▶ PROMPT
Take the material below and output exactly the run of lines from the one containing "otherwise (R206). -/" down to the one containing "HoldsInt t w y ∧", with both included.

▶ AVAILABLE RECORDS
-- ==== Sys2Proof/Safety.lean ====
section
/-!
DEFINITION. The terms that claims use: safe runs, what an integer register holds, what a thread's registers hold once its
results have landed, and what two states share.
-/
namespace Sys2Proof.Machine

/-- The state after `n` steps, when every one of them answers a next state. -/
def afterSteps : Nat → State → Option State
  | 0, s => some s
  | n + 1, s =>
    match step s with
    | .next t => afterSteps n t
    | _ => none

/-- A run of `n` steps meets no fault and no refusal. -/
def SafeRun (n : Nat) (s : State) : Prop := (afterSteps n s).isSome = true

/-! Integers (R45, R46, R58). -/

/-- The integer types of instructions that compute; `.b32` computes as its raw 32 bits. -/
def intTypes : List Ty := [.b32, .i8, .i16, .i32, .n8, .n16, .n32]

/-- A type reads the low bits of a register as `x` (R46). -/
def ReadsAs (t : Ty) (w : W32) (x : Int) : Prop :=
  intMin t ≤ x ∧ x ≤ intMax t ∧ ∃ k : Int, (w.toNat : Int) = x + k * 2 ^ t.bits

/-- The register holds `x`, a value of the type, extended to 32 bits (R46). -/
def HoldsInt (t : Ty) (w : W32) (x : Int) : Prop :=
  intMin t ≤ x ∧ x ≤ intMax t ∧ (w.toNat : Int) = x % 2 ^ 32

/-- The register holds an exact result, clamped under SAT and wrapped modulo 2^n otherwise (R206). -/
def IntResult (t : Ty) (sat : Bool) (r : Int) (w : W32) : Prop :=
  ∃ y, HoldsInt t w y ∧
    if sat then (r < intMin t → y = intMin t) ∧ (intMax t < r → y = intMax t) ∧ (intMin t ≤ r → r ≤ intMax t → y = r)
    else ∃ k : Int, r = y + k * 2 ^ t.bits

/-! What registers hold once every pending result has landed (R188, R189). -/

def Thread.settled (t : Thread) : Thread := t.pending.foldl (fun t x => t.land1 x.w) { t with pending := [] }

/-- A register of a thread once every pending result has landed: the lanes of a vector register, all bits of a predicate. -/
def Thread.holds (t : Thread) : RegName → List W32
  | .s r => [tget 0 t.settled.s r]
  | .p r => [(t.settled.pget (BitVec.ofNat 3 r)).setWidth 32, (t.settled.pget (BitVec.ofNat 3 r)).extractLsb' 32 32]
  | .v r => t.settled.vget r

/-- Two states hold the same bytes of memory. -/
def SameMemory (s t : State) : Prop := ∀ a, byteAt t.mem a = byteAt s.mem a

/-- Two states differ in their threads only. -/
def OnlyThreads (s t : State) : Prop := t = { s with threads := t.threads }

/-- The issuing thread alone differs, and of it only its lanes: no register, no operation, no wait of it (R184). -/
def OnlyLanes (s t : State) : Prop :=
  OnlyThreads s t ∧ (∀ i, i ≠ s.issue.tid → t.thread i = s.thread i) ∧ t.cur = { s.cur with lanes := t.cur.lanes }

/-- Each lane of the issuing thread afterwards, from the lane before. -/
def LanesBecome (s t : State) (f : Nat → Lane → Lane) : Prop :=
  t.cur.lanes.length = s.cur.lanes.length ∧ ∀ l x, s.cur.lanes[l]? = some x → t.cur.lanes[l]? = some (f l x)

/-- A lane of the run moves to the next instruction (R184). -/
def toNext (h : Head) (s : State) (l : Nat) (x : Lane) : Lane :=
  if bit s.issue.run l then { x with pc := s.issue.pc + BitVec.ofNat 64 h.bytes } else x

/-- A lane that takes a fault of the instruction being issued: PARKED at it with its record (R417). -/
def parkedLane (h : Head) (s : State) (cause : W8) (faddr : W64) (x : Lane) : Lane :=
  { x with st := .parked, pc := s.issue.pc, deferred := false, sub := s.cur.subNo, inst := s.cur.nextSeq - 1, hold := .none,
           tr := false, keep := none, frec := ⟨cause, faddr, s.issue.pc, h.bytes, s.time⟩, outer := {} }

/-- The faults of the issuing warp are taken by its task's handler: it has one, it is neither speculative nor ending, and no
lane of the mask runs the handler (R418, R421). -/
def HandledHere (s : State) (m : Mask) : Prop :=
  isSeq s.issue.tid = false ∧ hasHandler s (taskOf s.issue.tid) = true ∧ isSpec s (taskOf s.issue.tid) = false ∧
  s.curTask.ending = false ∧ ∀ l, l < 64 → bit m l = true → (s.cur.lanes.getD l {}).inHandler = false

end Sys2Proof.Machine
end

▶ ANSWER FOR THE TASK
/-- The register holds an exact result, clamped under SAT and wrapped modulo 2^n otherwise (R206). -/
def IntResult (t : Ty) (sat : Bool) (r : Int) (w : W32) : Prop :=
  ∃ y, HoldsInt t w y ∧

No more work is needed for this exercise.